Benchmark Results

Rivus Eval Runner — Multi-model accuracy benchmarks across 9 datasets

Generated: 2026-02-13 • Sample: 20q smoke tests (haiku, MiniMax) • 100q full runs (MMLU, MMLU-Pro)

Datasets

GPQA, MMLU-Pro, MATH, MMLU, HumanEval, ARC, HellaSwag, TruthfulQA, Winogrande

Models Tested

Claude Haiku 4.5, Claude Opus 4.6, GPT-5.2, GPT-5.2 Pro, Gemini 3 Flash, Gemini 3 Pro, Grok 4.1 Fast Reasoning, MiniMax-M2.5, Random

Total Evaluations

1,340

Questions answered across all runs

Benchmark Difficulty — Anthropic Claude Haiku 4.5 Baseline

We ran Anthropic Claude Haiku 4.5 (fast, no reasoning) on 20 questions from each dataset as a difficulty probe.

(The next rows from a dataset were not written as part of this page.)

-- ==== Sys2Proof/Machine/Control.lean ====
section
/-! DEFINITION. The control, status and configuration commands (45_control.md). -/

namespace Sys2Proof.Machine

/-- NOP (rule R320). -/
def execNop (s : State) : Host.Outcome State Fault Refusal := .next (respond .ok [] s)

/-- STATUS_READ (rule R321). -/
def execStatusRead (s : State) : Host.Outcome State Fault Refusal :=
  .next (respond .ok (be16 (statusWord s)) s)

/-- STATUS_CLEAR (rule R322). -/
def execStatusClear (mask : Half) (s : State) : Host.Outcome State Fault Refusal :=
  .next (respond .ok [] { s with sticky := clearSticky mask s.sticky })

/-- CNT_READ (rule R323). -/
def execCntRead (idx : Byte) (s : State) : Host.Outcome State Fault Refusal :=
  .next
    (match counterRead idx s.counters with
     | some v => respond .ok (be32 v) s
     | none => fail .eArg s)

/-- TIME_READ (rule R324). -/
def execTimeRead (s : State) : Host.Outcome State Fault Refusal :=
  .next (respond .ok (be32 s.nowMs) s)

/-- CFG_READ (rule R325). -/
def execCfgRead (idx : Byte) (s : State) : Host.Outcome State Fault Refusal :=
  .next
    (match cfgRead s.par idx s.cfg with
     | some v => respond .ok (be32 v) s
     | none => fail .eArg s)

/-- CFG_WRITE (rule R326): no effect on the radio until the next RADIO_INIT (20_memory.md rule R92). -/
def execCfgWrite (idx : Byte) (val : Word) (s : State) : Host.Outcome State Fault Refusal :=
  .next
    (match cfgWrite idx val s.cfg with
     | some r => respond .ok [] { s with cfg := r }
     | none => fail .eArg s)

end Sys2Proof.Machine
end

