-- ==== Sys2Proof/Machine/Step.lean ====
section
/-! DEFINITION. One step of the machine, and placing a command where the next step takes it. -/

namespace Sys2Proof.Machine

/-- One atomic step of 20_memory.md rule R86. -/
def step (s : State) : Host.Outcome State Fault Refusal := atomicStep s

/-- `s` with a command of the opcode table about to be completed at the command port: the host's next
write is its last byte, and that write is the next step (log 16). -/
def State.withFetchWord (s : State) (nbits w : Nat) : State := offerCommand (tableCommand nbits w) s

end Sys2Proof.Machine
end

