-- ==== Sys2Proof/Certificates/Slice0/Obligations.lean ====
section
/-! DEFINITION. The statements for the provers. Each is a rule of spec/, or follows from rules; the rule is
cited. `answer code payload s` is `s` with a response and an Idle port, nothing else changed. The order of the
agents' steps, `env.sched`, is data of the model (log 4). -/

open Sys2Proof Sys2Proof.Machine

/-! ## Encoding (30_encoding.md) -/

/-- R110, R116, R117: decoding an encoded well-formed command gives it back, with every operand, and leaves
the bytes that follow. -/
def Obligations.DecodeOfEncode : Prop :=
  ∀ (i : Instr) (rest : List Byte), i.wellFormed = true → decode (encode i ++ rest) = .ok (i, rest)

/-- R117, R122: each command has exactly one encoding. -/
def Obligations.EncodeOfDecode : Prop :=
  ∀ (bs rest : List Byte) (i : Instr),
    decode bs = .ok (i, rest) → i.wellFormed = true ∧ bs = encode i ++ rest

/-- R113: a command is complete at its encoding's last byte and at no earlier byte. -/
def Obligations.CompleteExactlyAtEncoding : Prop :=
  ∀ i : Instr, i.wellFormed = true →
    complete (encode i) = true ∧
      ∀ n, n < (encode i).length → complete ((encode i).take n) = false

/-- R113, R118: a complete buffer is one whole command, or a single illegal opcode byte. -/
def Obligations.CompleteBufferIsOneCommand : Prop :=
  ∀ buf : List Byte, complete buf = true →
    (∃ i, decode buf = .ok (i, []) ∧ i.wellFormed = true) ∨
      ∃ b, buf = [b] ∧ opcodeOf b = none ∧ decode buf = .error (.illegalOpcode b)

/-- R110, R117: words written out from the opcode map, at least one of each format with operands, decode to
the commands they stand for. -/
def Obligations.SpecWordsDecode : Prop :=
  decode [0x02, 0x00, 0x3C] = .ok (.statusClear 0x003C, []) ∧
  decode [0x06, 0x05, 0x00, 0x00, 0x12, 0x34] = .ok (.cfgWrite 0x05 0x00001234, []) ∧
  decode [0x10, 0x00, 0x02, 0xAB, 0xCD] = .ok (.crc16 [0xAB, 0xCD], []) ∧
  decode [0x20, 0x01, 0x00, 0x00, 0x30, 0x39, 0x01, 0x4D] = .ok (.pktBuild 0x01 12345 0x01 77, []) ∧
  decode [0x22, 0x01, 0x00, 0x00, 0x30, 0x39, 0x01, 0x4D, 0x94, 0x2A] =
    .ok (.pktDeserialize [0x01, 0x00, 0x00, 0x30, 0x39, 0x01, 0x4D, 0x94, 0x2A], []) ∧
  decode [0x31, 0x02, 0x01, 0x02] = .ok (.radioTransmit [0x01, 0x02], []) ∧
  decode [0x41, 0x50] = .ok (.pwrTick 80, []) ∧
  decode [0x53, 0x4D] = .ok (.pipeBuild 77, [])

/-! ## The command port and the atomic steps (30_encoding.md, 20_memory.md) -/

/-- R112: where the host's next byte completes a command at an open port, the step executes that command
on the state with the byte taken from the host and the command buffer emptied. -/
def Obligations.StepRunsDecodedCommand : Prop :=
  ∀ (s : State) (sched : List AgentStep) (b : Byte) (bytes : List Byte) (i : Instr),
    s.phase = .idle → s.resp = none →
    s.env.sched = .hostWrite :: sched → s.env.hostBytes = b :: bytes →
    decode (s.cmdBuf ++ [b]) = .ok (i, []) →
    step s = exec i { s with cmdBuf := [], env := { s.env with sched := sched, hostBytes := bytes } }

/-- R118: the opcode bytes that name no command are those of the listed ranges, and one that comes where an
opcode is due is a complete command, answered `E_OPCODE`; nothing else changes. -/
def Obligations.IllegalOpcodeAnswered : Prop :=
  (∀ b : Byte, opcodeOf b = none ↔
    (0x07 ≤ b.toNat ∧ b.toNat ≤ 0x0F) ∨ (0x11 ≤ b.toNat ∧ b.toNat ≤ 0x1F) ∨
    (0x24 ≤ b.toNat ∧ b.toNat ≤ 0x2F) ∨ (0x38 ≤ b.toNat ∧ b.toNat ≤ 0x3F) ∨
    (0x42 ≤ b.toNat ∧ b.toNat ≤ 0x4F) ∨ (0x57 ≤ b.toNat ∧ b.toNat ≤ 0xFF)) ∧
  ∀ (s : State) (sched : List AgentStep) (b : Byte) (bytes : List Byte),
    s.phase = .idle → s.resp = none → s.cmdBuf = [] →
    s.env.sched = .hostWrite :: sched → s.env.hostBytes = b :: bytes →
    opcodeOf b = none →
    step s = .next (answer 0x01 []
      { s with env := { s.env with sched := sched, hostBytes := bytes } })

/-- R112: while a command runs or its response is unread the port takes no byte; it waits in the host. -/
def Obligations.ClosedPortTakesNoByte : Prop :=
  ∀ (s : State) (sched : List AgentStep),
    s.env.sched = .hostWrite :: sched → s.phase ≠ .idle ∨ s.resp ≠ none →
    step s = .next { s with env := { s.env with sched := sched } }

/-- R114: a byte that does not complete a command is kept, and nothing else happens. -/
def Obligations.PartialCommandWaits : Prop :=
  ∀ (s : State) (sched : List AgentStep) (b : Byte) (bytes : List Byte),
    s.phase = .idle → s.resp = none →
    s.env.sched = .hostWrite :: sched → s.env.hostBytes = b :: bytes →
    complete (s.cmdBuf ++ [b]) = false →
    step s = .next
      { s with cmdBuf := s.cmdBuf ++ [b],
               env := { s.env with sched := sched, hostBytes := bytes } }

/-- R344: no error stops the machine; every step of every agent, and every command, answers a next
state. -/
def Obligations.EveryStepGoesOn : Prop :=
  (∀ s : State, goesOn (step s)) ∧ ∀ (i : Instr) (s : State), goesOn (exec i s)

/-- R86, R58, R59, R380: the host's read, RxDone, TxDone and the reset input. That a scheduled RxDone outside
ReceivingContinuous, or a TxDone outside the transmit wait, is skipped is the model's choice (log 5), and that
the reset input is an agent's step is its reading of R380 (log 14). -/
def Obligations.HostReadRadioEventsReset : Prop :=
  ∀ (s : State) (sched : List AgentStep),
    (∀ r, s.env.sched = .hostRead :: sched → s.resp = some r →
      step s = .next
        { s with resp := none, env := { s.env with sched := sched, hostGot := s.env.hostGot ++ [r] } }) ∧
    (∀ f raw, s.env.sched = .rxDone f raw :: sched → f.length ≤ 255 →
      step s = .next
        (if s.radioMode = .receivingContinuous then
          { s with radio := { s.radio with frame := f, rawRssi := raw }, rxPending := true,
                   env := { s.env with sched := sched } }
         else { s with env := { s.env with sched := sched } })) ∧
    (∀ c k l w, s.env.sched = .txDone :: sched → s.phase = .running c k l w →
      step s = .next
        (match w with
         | .tx _ =>
           { s with radio := { s.radio with irqTxDone := true }, env := { s.env with sched := sched } }
         | _ => { s with env := { s.env with sched := sched } })) ∧
    (s.env.sched = .txDone :: sched → s.phase = .idle →
      step s = .next { s with env := { s.env with sched := sched } }) ∧
    (s.env.sched = .powerOnReset :: sched →
      step s = .next (State.resetWith s.par s.radio { s.env with sched := sched }))

/-- R87, R251: a tick with no command suspended adds 1 to the time base, runs the grace comparator
against the new time and changes nothing else. -/
def Obligations.IdleTickAdvancesTimeAndGrace : Prop :=
  ∀ (s : State) (sched : List AgentStep),
    s.env.sched = .tick :: sched → s.phase = .idle →
    step s = .next
      { s with nowMs := s.nowMs + 1,
               graceDone := s.graceDone || decide (s.par.bootGraceMs ≤ (s.nowMs + 1).toNat),
               env := { s.env with sched := sched } }

/-- R282, R283, R280: a trigger outside the sleep waits is accepted when none was accepted before or the
refractory window is over; an accepted one updates the stamp and pushes motion or records the drop; a
rejected one has no effect. -/
def Obligations.TriggerDebouncedAndPushed : Prop :=
  ∀ (s : State) (sched : List AgentStep),
    s.env.sched = .trigger :: sched → sleepingIn s.phase = none →
    step s = .next
      (if s.anyAccepted = false ∨ s.par.debounceMs ≤ (s.nowMs - s.lastAcceptMs).toNat then
         if s.evq.length < s.par.evqCap then
           { s with lastAcceptMs := s.nowMs, anyAccepted := true, evq := s.evq ++ [0x01],
                    env := { s.env with sched := sched } }
         else
           { s with lastAcceptMs := s.nowMs, anyAccepted := true,
                    counters := { s.counters with evqDrop := s.counters.evqDrop + 1 },
                    sticky := { s.sticky with overflowSeen := true },
                    env := { s.env with sched := sched } }
       else { s with env := { s.env with sched := sched } })

/-- R284: after a trigger accepted while no sleep wait holds, `n` ticks with no command suspended and with
`n` below the debounce window leave a second trigger without any effect. -/
def Obligations.SecondTriggerInWindowRejected : Prop :=
  ∀ (s : State) (n : Nat),
    s.phase = .idle → triggerAccepted s = true → n < s.par.debounceMs → n < 2 ^ 32 →
    (triggerStep s).lastAcceptMs = s.nowMs ∧
      triggerStep (ticks n (triggerStep s)) = ticks n (triggerStep s)

/-- R95: a trigger, a host read, the radio's own events and a reset issue no radio op; neither does a tick
with no command suspended. -/
def Obligations.RadioOpsOnlyFromSequencer : Prop :=
  ∀ (s t : State) (a : AgentStep) (sched : List AgentStep),
    s.env.sched = a :: sched → a ≠ .hostWrite → (a = .tick → s.phase = .idle) →
    step s = .next t → t.radio.ops = s.radio.ops

/-! ## CRC generator (40_crc.md) -/

/-- R154: with the other parameters fixed, `crc16` is affine over GF(2) in its input bits. -/
def Obligations.Crc16Affine : Prop :=
  ∀ (p : Params) (a b c : List Byte), a.length = b.length → b.length = c.length →
    crc16 p (List.zipWith (· ^^^ ·) a (List.zipWith (· ^^^ ·) b c)) =
      crc16 p a ^^^ crc16 p b ^^^ crc16 p c

/-- R154: flipping any single bit of the input changes the result, under every setting of the other
parameters. -/
def Obligations.Crc16SingleBitFlip : Prop :=
  ∀ (p : Params) (pre post : List Byte) (b : Byte) (j : Nat), p.crcPoly = 0x1021 → j < 8 →
    crc16 p (pre ++ [b ^^^ (1#8 <<< j)] ++ post) ≠ crc16 p (pre ++ [b] ++ post)

/-- R152: the check value of "123456789" and the value of the empty sequence, default parameters. -/
def Obligations.Crc16CheckValues : Prop :=
  ∀ (v : Variant) (r : CfgRegs),
    crc16 (Config.defaults v r) [0x31, 0x32, 0x33, 0x34, 0x35, 0x36, 0x37, 0x38, 0x39] = 0x29B1 ∧
    crc16 (Config.defaults v r) [] = 0xFFFF

/-- R155, R153: CRC16 answers `be16(crc16(data))` and writes no state. -/
def Obligations.Crc16CommandResult : Prop :=
  ∀ (data : List Byte) (s : State),
    exec (.crc16 data) s = .next (answer 0x00 (be16 (crc16 s.par data)) s)

/-! ## Codec (41_codec.md) -/

/-- R172 to R175: what the four codec commands write and answer, and that they change nothing else. -/
def Obligations.CodecCommandResults : Prop :=
  ∀ (s : State),
    (∀ n ts e b,
      exec (.pktBuild n ts e b) s = .next (answer 0x00 []
        { s with pkt := ⟨n, ts, e, b, crc16 s.par ([n] ++ be32 ts ++ [e, b])⟩ })) ∧
    exec .pktSerialize s = .next (answer 0x00
      ([s.pkt.nodeId] ++ be32 s.pkt.timestamp ++ [s.pkt.eventType, s.pkt.batteryLevel]
        ++ be16 s.pkt.crc) s) ∧
    (∀ f0 f1 f2 f3 f4 f5 f6 f7 f8,
      exec (.pktDeserialize [f0, f1, f2, f3, f4, f5, f6, f7, f8]) s = .next (answer 0x00 []
        { s with pkt := ⟨f0, fromBe32 f1 f2 f3 f4, f5, f6, fromBe16 f7 f8⟩ })) ∧
    exec .pktValidate s = .next (answer 0x00
      [if crc16 s.par ([s.pkt.nodeId] ++ be32 s.pkt.timestamp
          ++ [s.pkt.eventType, s.pkt.batteryLevel]) = s.pkt.crc then 1 else 0] s)

/-- R176: `unframe` and `frame` are mutually inverse bijections between Packets and 9-byte sequences; PKT_BUILD,
PKT_SERIALIZE and PKT_DESERIALIZE of the result leave the packet register as PKT_BUILD left it, and
PKT_VALIDATE then gives 1. -/
def Obligations.CodecRoundTrip : Prop :=
  (∀ p : Packet, (frame p).length = 9 ∧ unframe (frame p) = p) ∧
  (∀ f : List Byte, f.length = 9 → frame (unframe f) = f) ∧
  ∀ (s : State) (n : Byte) (ts : Word) (e b : Byte),
    ∃ s1 s2 s3 s4 f, exec (.pktBuild n ts e b) s = .next s1 ∧
      exec .pktSerialize s1 = .next s2 ∧ s2.resp = some (0x00 :: f) ∧ f.length = 9 ∧
      exec (.pktDeserialize f) s2 = .next s3 ∧ s3.pkt = s1.pkt ∧
      exec .pktValidate s3 = .next s4 ∧ s4.resp = some [0x00, 1]

/-! ## Control, status and configuration (45_control.md) -/

/-- R320, R324, R207, R211, R250, R292: NOP, TIME_READ, RADIO_POLL, RADIO_RSSI, PWR_NOTIFY and
QUEUE_STATUS. That QUEUE_STATUS answers a count above 255, which R11 excludes, modulo 256 is the model's choice
(log 21). -/
def Obligations.SimpleCommandResults : Prop :=
  ∀ s : State,
    exec .nop s = .next (answer 0x00 [] s) ∧
    exec .timeRead s = .next (answer 0x00 (be32 s.nowMs) s) ∧
    exec .radioPoll s = .next (answer 0x00 [if s.rxPending then 1 else 0] s) ∧
    exec .radioRssi s = .next (answer 0x00 (be16 s.lastRssi) s) ∧
    exec .pwrNotify s = .next (answer 0x00 [] { s with lastActivityMs := s.nowMs }) ∧
    exec .queueStatus s = .next (answer 0x00
      [BitVec.ofNat 8 s.evq.length, BitVec.ofNat 8 s.txq.length, BitVec.ofNat 8 s.rxq.length] s)

/-- R33, R321: STATUS_READ answers, big-endian, the word whose fields are those of the STATUS table, and
changes nothing. -/
def Obligations.StatusReadFields : Prop :=
  ∀ s : State, ∃ v : Half,
    exec .statusRead s = .next (answer 0x00 (be16 v) s) ∧
    v.getLsbD 0 = s.configured ∧ v.getLsbD 1 = s.rxPending ∧
    v.getLsbD 2 = s.sticky.transportFault ∧ v.getLsbD 3 = s.sticky.txTimeoutSeen ∧
    v.getLsbD 4 = s.sticky.crcErrSeen ∧ v.getLsbD 5 = s.sticky.overflowSeen ∧
    v.getLsbD 6 = s.extPowered ∧ v.getLsbD 7 = s.graceDone ∧
    v.extractLsb' 8 2 =
      (match s.radioMode with
       | .sleep => 0#2 | .standby => 1#2 | .transmitting => 2#2 | .receivingContinuous => 3#2) ∧
    v.extractLsb' 10 2 =
      (match s.pwrState with | .active => 0#2 | .lightSleep => 1#2 | .deepSleep => 2#2) ∧
    v.getLsbD 12 = decide (s.par.variant = .B) ∧ v.getLsbD 13 = s.battSampled ∧
    v.extractLsb' 14 2 = 0#2
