/-! ## completeMode -/

@[simp] theorem completeMode_par (m : ChipMode) (s : State) : (completeMode m s).par = s.par := rfl
@[simp] theorem completeMode_phase (m : ChipMode) (s : State) : (completeMode m s).phase = s.phase := rfl
@[simp] theorem completeMode_sticky (m : ChipMode) (s : State) : (completeMode m s).sticky = s.sticky := rfl
@[simp] theorem completeMode_pkt (m : ChipMode) (s : State) : (completeMode m s).pkt = s.pkt := rfl
@[simp] theorem completeMode_lastRssi (m : ChipMode) (s : State) :
    (completeMode m s).lastRssi = s.lastRssi := rfl
@[simp] theorem completeMode_nowMs (m : ChipMode) (s : State) : (completeMode m s).nowMs = s.nowMs := rfl
@[simp] theorem completeMode_lastActivityMs (m : ChipMode) (s : State) :
    (completeMode m s).lastActivityMs = s.lastActivityMs := rfl
@[simp] theorem completeMode_lastAcceptMs (m : ChipMode) (s : State) :
    (completeMode m s).lastAcceptMs = s.lastAcceptMs := rfl
@[simp] theorem completeMode_anyAccepted (m : ChipMode) (s : State) :
    (completeMode m s).anyAccepted = s.anyAccepted := rfl
@[simp] theorem completeMode_extPowered (m : ChipMode) (s : State) :
    (completeMode m s).extPowered = s.extPowered := rfl
@[simp] theorem completeMode_battSampled (m : ChipMode) (s : State) :
    (completeMode m s).battSampled = s.battSampled := rfl
@[simp] theorem completeMode_graceDone (m : ChipMode) (s : State) :
    (completeMode m s).graceDone = s.graceDone := rfl
@[simp] theorem completeMode_pwrState (m : ChipMode) (s : State) :
    (completeMode m s).pwrState = s.pwrState := rfl
@[simp] theorem completeMode_radioMode (m : ChipMode) (s : State) :
    (completeMode m s).radioMode = modeAfter m := rfl
@[simp] theorem completeMode_configured (m : ChipMode) (s : State) :
    (completeMode m s).configured = s.configured := rfl
@[simp] theorem completeMode_rxPending (m : ChipMode) (s : State) :
    (completeMode m s).rxPending = if m = .rxCont then s.rxPending else false := rfl
@[simp] theorem completeMode_cfg (m : ChipMode) (s : State) : (completeMode m s).cfg = s.cfg := rfl
@[simp] theorem completeMode_counters (m : ChipMode) (s : State) :
    (completeMode m s).counters = s.counters := rfl
@[simp] theorem completeMode_evq (m : ChipMode) (s : State) : (completeMode m s).evq = s.evq := rfl
@[simp] theorem completeMode_txq (m : ChipMode) (s : State) : (completeMode m s).txq = s.txq := rfl
@[simp] theorem completeMode_rxq (m : ChipMode) (s : State) : (completeMode m s).rxq = s.rxq := rfl
@[simp] theorem completeMode_cmdBuf (m : ChipMode) (s : State) : (completeMode m s).cmdBuf = s.cmdBuf := rfl
@[simp] theorem completeMode_resp (m : ChipMode) (s : State) : (completeMode m s).resp = s.resp := rfl
@[simp] theorem completeMode_radio (m : ChipMode) (s : State) : (completeMode m s).radio = s.radio := rfl
@[simp] theorem completeMode_env (m : ChipMode) (s : State) : (completeMode m s).env = s.env := rfl

/-! ## fail -/

/-- `fail(st)` is `respond(st, [])` (00_scope.md rule R15). -/
@[simp] theorem fail_eq_respond (st : Status) (s : State) : fail st s = respond st [] s := rfl

/-! ## answer -/

/-- A response with status OK is the answer with code 0x00 and the payload. -/
theorem respond_ok (pl : List Byte) (s : State) : respond .ok pl s = answer 0x00 pl s := rfl

/-- A response with an error status is the answer with its code and no payload. -/
theorem respond_error {st : Status} (h : st ≠ .ok) (s : State) :
    respond st [] s = answer (statusByte st) [] s := by
  cases st <;> first | exact absurd rfl h | rfl
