/-- Settles O39: the frame is read before the flags are cleared. -/
theorem radioReceiveResult : Obligations.RadioReceiveResult := by
  unfold Obligations.RadioReceiveResult
  intro s m hA hm hpend
  rw [exec_radioReceive hm hpend, runLines_receiveBody hA]
  refine congrArg (fun u => Host.Outcome.next (answer 0x00 _ u)) ?_
  simp [modeSet_irqCleared, recordOp, modeAfter]

/-- Settles O40, command by command; in Transmitting, arm by arm of the free choice. -/
theorem radioModeCommandResults : Obligations.RadioModeCommandResults := by
  unfold Obligations.RadioModeCommandResults
  intro s hA
  refine ⟨?sleep, fun hm => ?wakeSleep, fun hm hconf => ?wakeStandby, fun hm => ?wakeReceiving,
    fun hm u hu => ?wakeTransmitting, fun hconf => ?rxStart⟩
  case sleep => exact congrArg Host.Outcome.next (runLines_setMode hA .radioSleep _ noLocals .sleep)
  case wakeSleep =>
    rw [exec_radioWake_sleep hm, runLines_wakeToStandbyBody hA]
    rfl
  case wakeStandby =>
    rw [exec_radioWake_standby hm, wakeToReceive_configured hconf, runLines_wakeToReceiveBody hA,
      modeSet_irqCleared]
    rfl
  case wakeReceiving =>
    simp only [exec, execRadioWake, hm]
    rfl
  case wakeTransmitting =>
    obtain rfl : u = countDraw s := hu
    cases ha : Config.freeWake s.env.draws with
    | toStandby =>
      refine .inl ?_
      simp only [exec, execRadioWake, hm, ha]
      exact congrArg Host.Outcome.next (runLines_wakeToStandbyBody (by exact hA) _ _)
    | toReceive =>
      refine .inr (.inl ?_)
      simp only [exec, execRadioWake, hm, ha]
      refine congrArg Host.Outcome.next (ite_congr rfl (fun _ => ?_) fun _ => rfl)
      rw [runLines_wakeToReceiveBody (by exact hA), modeSet_irqCleared]
      rfl
    | noEffect =>
      refine .inr (.inr ?_)
      simp only [exec, execRadioWake, hm, ha]
      rfl
  case rxStart =>
    by_cases hm : s.radioMode = .receivingContinuous
    · rw [if_pos hm]
      exact congrArg Host.Outcome.next ((if_pos hconf).trans (if_pos hm))
    · rw [if_neg hm, exec_radioRxStart hconf hm, runLines_rxStartBody hA, inStandby_eq,
        modeSet_irqCleared]
      rfl

/-! ## The RSSI map (rule R199) -/

/-- A clamped value fits 16 bits. -/
theorem toInt_ofInt_clampI16 (x : Int) : (BitVec.ofInt 16 (clampI16 x)).toInt = clampI16 x := by
  have hlow : -32768 ≤ clampI16 x := le_max_left _ _
  have hhigh : clampI16 x ≤ 32767 := max_le (by decide) (min_le_left _ _)
  rw [BitVec.toInt_ofInt, Int.bmod_eq_of_le] <;> omega

/-- Clamping leaves a value in range alone. -/
theorem clampI16_of_mem {x : Int} (hlow : -32768 ≤ x) (hhigh : x ≤ 32767) : clampI16 x = x := by
  rw [clampI16, min_eq_right hhigh, max_eq_right hlow]

/-- Settles O41: with the default parameters no value of `raw` is clamped. -/
theorem rssiMapValue : Obligations.RssiMapValue := by
  unfold Obligations.RssiMapValue
  refine ⟨fun p raw _ => toInt_ofInt_clampI16 _, fun r raw => ?_⟩
  have hraw := raw.isLt
  have hA : rssiDbm (Config.defaults .A r) raw = BitVec.ofInt 16 (clampI16 (-157 + raw.toNat)) := by
    simp only [rssiDbm, Config.defaults, one_mul, Int.tdiv_one]
  have hB : rssiDbm (Config.defaults .B r) raw = BitVec.ofInt 16 (clampI16 (-((raw.toNat / 2 : Nat) : Int))) := by
    simp only [rssiDbm, Config.defaults, neg_one_mul, Int.neg_tdiv, zero_add]
    rfl
  rw [hA, hB, toInt_ofInt_clampI16, toInt_ofInt_clampI16, clampI16_of_mem, clampI16_of_mem] <;> omega

end Sys2Proof.Proofs.VariantARuns
end

section
/-! PROOFS. The busy waits of variant B and the transmit timeout (42_transceiver.md rules R194, R202, R204): how
many ticks a ready wait or a read-back wait takes, and what it ends in. -/

namespace Sys2Proof.Proofs.BusyWaits

open Sys2Proof Sys2Proof.Machine Sys2Proof.Proofs.VariantARuns

/-! ## The two busy waits (rule R194) -/

/-- `s` after `j` ticks in a busy wait: besides the time base only the grace latch, the phase and the samples of
`radio.busy` still to come have changed. -/
def waited (j : Nat) (g : Bool) (p : Phase) (samples : List Bool) (s : State) : State :=
  { s with nowMs := s.nowMs + BitVec.ofNat 32 j, graceDone := g, phase := p,
           env := { s.env with busy := samples } }

/-- One busy wait after another. -/
theorem waited_waited (j r : Nat) (g : Bool) (p : Phase) (b : List Bool) (g' : Bool) (p' : Phase) (b' : List Bool)
    (s : State) : waited r g' p' b' (waited j g p b s) = waited (j + r) g' p' b' s := by
  simp only [waited, BitVec.add_assoc, BitVec.ofNat_add]

/-- A transport fault ends every command but PWR_TICK (60_exceptions.md rule R343). -/
theorem transportFault_stops {c : Instr} (hc : ∀ b, c ≠ .pwrTick b) (l : Locals) (s : State) :
    transportFault c l s = .stop (answer 0x06 [] (recordTransportFault s)) := by
  rcases transportFault_cases c l s with ⟨⟨b, hb⟩, -⟩ | ⟨-, h⟩
  · exact absurd hb (hc b)
  · exact h

/-- `wait n` is a busy wait of command `c` with `n` samples taken, and `await n` takes its sample number `n`: the
ready wait before an op, or the read-back wait after a `SetMode`. -/
inductive BusyWait (c : Instr) (k : List Micro) (l : Locals) :
    (Byte → Wait) → (Nat → State → Progress) → Prop
  | ready (op : RadioOp) : BusyWait c k l (.ready op) (awaitReady c k l op)
  | readback (m : ChipMode) : BusyWait c k l (.readback m) (awaitReadback c k l m)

The results establish a natural ordering from hardest to easiest, used throughout this report.

25%

GPQA Diamond

45%

MMLU-Pro

65%

MATH

80%

MMLU

85%

HumanEval

85%

ARC / HellaSwag

90–95%

TruthfulQA / Wino

Full difficulty ladder

Benchmark	Difficulty	Accuracy	Correct	Time (s)
GPQA Diamond	Extreme	25.0%	5/20	23.6
MMLU-Pro	Hard	45.0%	9/20	10.8
MATH	Medium-Hard	65.0%	13/20	23.1

MMLU	Medium	80.0%	16/20	0.3*
HumanEval	Medium	85.0%	17/20	7.6
ARC Challenge	Easy	85.0%	17/20	6.6
HellaSwag	Easy	85.0%	17/20	4.9
TruthfulQA	Easy	90.0%	18/20	5.0
Winogrande	Easy	95.0%	19/20	4.7

GPQA Diamond at 25% = random chance on 4-choice questions. These are graduate-level science questions designed to stump PhD students outside their field.
MMLU-Pro has 10 answer choices (random = 10%), making it much harder than standard MMLU (4-choice, random = 25%).
* MMLU time of 0.3s = cache hit from prior run.

We focus on the 3 hardest benchmarks

The blue-highlighted rows above — GPQA Diamond, MMLU-Pro, and MATH — are the only datasets that meaningfully separate frontier models. The grayed-out benchmarks below the line see most models scoring 80–95%, leaving little room to differentiate. The rest of this report concentrates on the hard trio, where reasoning capabilities, thinking budgets, and model architecture actually matter.

MMLU-Pro — Multi-Model Comparison (100 questions)

Our most comprehensive comparison: 100 questions, all major frontier models. MMLU-Pro uses 10 answer choices (vs MMLU's 4), making random guessing worth only 10%.

OpenAI GPT-5.2 Pro

86%

Google Gemini 3 Pro

84%

Anthropic Claude Opus 4.6

80%

xAI Grok 4.1 Fast Reasoning

78%

Google Gemini 3 Flash

74%

Anthropic Claude Haiku 4.5

71%

OpenAI GPT-5.2

55%

Model	Accuracy	Correct	Wrong	No Extract	Time (s)
OpenAI GPT-5.2 Pro	86.0%	86	14	0	247.4
Google Gemini 3 Pro	84.0%	84	11	5	308.7
Anthropic Claude Opus 4.6	80.0%	80	8	12	49.7
xAI Grok 4.1 Fast Reasoning	78.0%	78	8	14	171.0
Google Gemini 3 Flash	74.0%	74	26	0	242.5
Anthropic Claude Haiku 4.5	71.0%	71	26	3	~10
OpenAI GPT-5.2	55.0%	55	45	0	10.4

No timeouts in this run (all models responded within limit). "No Extract" = our regex couldn't find a letter answer in the model's verbose response — a parsing failure, not a model failure. Opus (12) and Grok (14) are most affected; with improved extraction most of these would be correct. See Error Breakdown for details.

Tier analysis

Flagship/Reasoning tier (OpenAI GPT-5.2 Pro, Google Gemini 3 Pro, Anthropic Claude Opus 4.6, xAI Grok 4.1 Fast Reasoning): all use thinking/reasoning tokens. Scores cluster between 78–86%. Claude Opus is 5x faster than GPT-5.2 Pro at only 6pp lower accuracy.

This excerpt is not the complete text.